Alumna returns to SIUE in advising role

SIUE alumna Brandi Hudson spent time in the health education field, but her love for students and SIUE brought her back to her alma mater roughly four years ago as an academic adviser for the College of Arts and Sciences.

Photo courtesy of Brandi Hudson

“I’m from this area. I actually graduated from SIUE, of course, I had an interest and a love for [the university], so I applied here [and at] surrounding universities and community colleges, but I would say this would be my first pick or was my first pick,” Hudson said.

Though she is now in the CAS advising sector, she originally applied for an adviser position in the School of Nursing because of her health education background.

“I had an interest in [the] health education field and instead of that department I was selected for biological sciences department, which was still like an area of health and science and started advising there and then eventually it evolved to CAS,” Hudson said.

She said her past experiences helped her land the advising position at SIUE.

“Before I was a health educator and a project coordinator for [a] health education program so I had experience doing presentations and speaking with the public about different health topics,” Hudson said. “So that aspect I was comfortable working with folks one on one or whether it be in a group sessions. So that kind of intertwines with advising.”

What she most enjoys about advising undergraduate students is watching them achieve goals they set for themselves.

“In our area we see them, we see freshman, sophomores, juniors and seniors. Once they get to us and they’re in their declared major we’re helping them specifically with their major and then me being a natural science and math adviser, we also have advised those that are the pre professional students that want to go on to medical, dental and all the other professional schools,” Hudson said. “So it’s really nice to see them actually graduate and go on to the med schools, the dental schools and achieve those goals that they wanted to do ever since undergraduate years.”

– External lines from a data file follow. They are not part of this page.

/-- Entries of the whole instance from 0x4000 on (R275, R299, R336, R339, R381, R406, R423 to R427). -/
def entHigh (i s : Nat) : Option Entry :=
  match i, s with
  | 0x4000, 1 => ent .u16 rOP rALL 1024
  | 0x4001, 1 => ent .u8 0 rALL 4
  | 0x4001, 2 => ent .u8 0 rALL 2
  | 0x4001, 3 => ent .u8 0 rALL 4
  | 0x4001, 4 => ent .u8 0 rALL 4
  | 0x4001, 5 => entK .u8 0 rALL .image
  | 0x5000, 1 => entK .u16 rOP (rFM ||| rMED) .image
  | 0x5000, 2 => ent .u16 rOP rFM 512
  | 0x5000, 3 => ent .u16 rOP rFM 100
  | 0x6000, 1 => entK .u8 0 rALL .fuse
  | 0x6000, 2 => entK .u8 0 rALL .fuse
  | 0x6000, 3 => ent .u32 0 (rOP ||| rFM ||| rFAC) 0
  | 0x6000, 4 => ent .u32 0 (rOP ||| rFM ||| rFAC) 0
  | 0x6000, 5 => ent .u64 0 (rOP ||| rFM ||| rFAC) 0
  | 0x6001, 1 => entK (.octets 32) 0 (rOP ||| rFAC) .none
  | 0x6001, 2 => ent (.octets 256) (rOP ||| rFAC) 0 0
  | 0x6001, 3 => ent .u8 (rOP ||| rFAC) 0 0
  | 0x6001, 4 => ent .u8 0 (rOP ||| rFAC) 0
  | 0x6002, 1 => ent (.octets 256) (rOP ||| rFAC) 0 0
  | 0x6002, 2 => ent .u8 (rOP ||| rFAC) 0 0
  | 0x6002, 3 => ent .u8 0 (rOP ||| rFAC) 0
  | 0x6003, 1 => ent .u8 rOP 0 0
  | 0x7000, 1 => ent .u8 0 rALL 0
  | 0x7000, 2 => ent .u8 0 rALL 0
  | 0x7000, 3 => ent .u64 0 rALL 0
  | 0x7001, 1 => ent .u8 rOP (rFM ||| rFAC) 20
  | 0x7001, 2 => ent .u8 rOP (rFM ||| rFAC) 35
  | 0x7001, 3 => ent .u8 rOP (rFM ||| rFAC) 50
  | 0x7001, 4 => ent .u8 rOP (rFM ||| rFAC) 65
  | 0x7001, 5 => ent .u8 rOP (rFM ||| rFAC) 80
  | 0x7001, 6 => ent .u8 rOP (rFM ||| rFAC) 10
  | 0x7001, 7 => ent .u16 rOP (rFM ||| rFAC) 1000
  | 0x7001, 8 => ent .u16 rOP (rFM ||| rFAC) 2000
  | 0x7001, 9 => ent .u8 rOP (rFM ||| rFAC) 0xFF
  | 0x7002, 1 => ent .u16 rOP (rFM ||| rFAC) 200
  | 0x7002, 2 => entK (.octets 15) 0 (rOP ||| rFM ||| rFAC) .none
  | 0x7002, 3 => ent (.octets 15) 0 (rOP ||| rFM ||| rFAC) 0
  | 0x7002, 4 => ent .u8 rOP (rFM ||| rFAC) 4
  | 0x7003, 1 => ent .u8 rOP 0 0
  | 0x7003, 2 => ent .bool 0 (rOP ||| rFM) 0
  | 0x8000, 6 => ent .u8 rFAC 0 0
  | 0x8000, 7 => ent .u8 (rOP ||| rFM) 0 0
  | 0x8000, s => if 1 ≤ s && s ≤ 5 then ent .u32 0 (rOP ||| rFM ||| rFAC) 0 else none
  | 0x8010, s => if 1 ≤ s && s ≤ 0x15 then ent .u32 0 (rOP ||| rFM ||| rFAC) 0 else none
  | 0x8020, s => if (1 ≤ s && s ≤ 6) || (0x11 ≤ s && s ≤ 0x1B) then ent .u32 0 (rOP ||| rFM ||| rFAC) 0 else none
  | 0x9000, 1 => ent .u8 rOP rALL 22
  | 0x9000, 2 => ent .u32 rOP rALL 2000
  | 0x9000, 3 => ent .u32 rOP rALL 10000
  | 0x9000, 4 => ent .u16 rOP rALL 64
  | 0x9000, 5 => ent .u32 rOP rALL 1048576
  | 0x9000, 6 => ent .u32 (rOP ||| rFM) rALL 0
  | 0x9000, 7 => ent .u8 (rOP ||| rFM) 0 0
  | 0x9010, 1 => ent .u32 rOP rALL 16384
  | 0x9010, 2 => ent .u32 rOP rALL 262144
  | 0x9030, 1 => ent .bool rOP rFM 1
  | 0x9030, 2 => ent .u16 rOP rFM 64
  | 0x9030, 3 => ent .u8 rOP rFM 2
  | 0x9030, 4 => ent .u32 rOP 0 0
  | 0x9030, 5 => entK (.octets 16) 0 (rOP ||| rFM) .none
  | 0x9030, 6 => ent (.octets 16) 0 (rOP ||| rFM ||| rFAC) 0
  | 0xA000, 1 => entK .u16 rFM rALL .image
  | 0xA001, s => if 1 ≤ s && s ≤ 6 then ent .u8 0 (rOP ||| rFM ||| rFAC) 0 else none
  | i, s =>
    if 0x8100 ≤ i && i ≤ 0x8107 && 1 ≤ s && s ≤ 16 then ent .u64 0 (rOP ||| rFM ||| rFAC) 0
    else if 0x8110 ≤ i && i ≤ 0x8117 && 1 ≤ s && s ≤ 16 then ent .u32 0 (rOP ||| rFM ||| rFAC) 0
    else if ((0x8200 ≤ i && i ≤ 0x820F) || (0x8300 ≤ i && i ≤ 0x830F)) && 1 ≤ s && s ≤ 128 then
      ent .u32 0 (rOP ||| rFM ||| rFAC) 0
    else if 0x8401 ≤ i && i ≤ 0x841C && 1 ≤ s && s ≤ 5 then
      ent (if s == 3 then .u64 else .u32) 0 (rOP ||| rFM ||| rFAC) 0
    else if 0xA010 ≤ i && i ≤ 0xA014 && 1 ≤ s && s ≤ 3 then ent .u32 0 (rOP ||| rFM) 0
    else if i == 0xA100 && 1 ≤ s && s ≤ 255 then ent (.octets 24) rFM rOP 0
    else none

/-- Entries of a securing job (R339). -/
def entJob : Nat → Option Entry
  | 0x01 => ent .u8 0 (rOP ||| rFM ||| rMED) 0
  | 0x02 => ent .u8 rMED 0 0
  | 0x03 => ent .u64 rMED rOP 0
  | 0x04 => ent .u32 rMED 0 0
  | 0x05 => ent .u64 (rOP ||| rFM) rMED 0
  | 0x06 => ent .u64 rFM (rOP ||| rMED) 0
  | 0x07 => ent .u8 rFM (rOP ||| rMED) 0
  | 0x08 => ent .bool rOP (rFM ||| rMED) 0
  | 0x09 => ent .u8 rMED 0 0
  | 0x0A => ent .u64 (rMED ||| rFM) 0 0
  | 0x0B => ent .u64 0 (rOP ||| rFM ||| rMED) 0
  | 0x0C => ent .u64 0 (rOP ||| rFM ||| rMED) 0
  | 0x0D => ent .u32 0 (rOP ||| rFM ||| rMED) 0
  | s => if 0x0E ≤ s && s ≤ 0x11 then ent .u32 0 (rOP ||| rFM ||| rMED) 0 else none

However, seeing students struggle with achieving their goals can be challenging, according to Hudson, though offering support is the best way to handle such a situation.

“I would say you definitely offer the academic advisement or refer them to whatever additional resources that they may need to get through whatever situation that they’re going through,” Hudson said, “and to me I would just say present the information, be a resource for them and do the best that you can with assisting them.”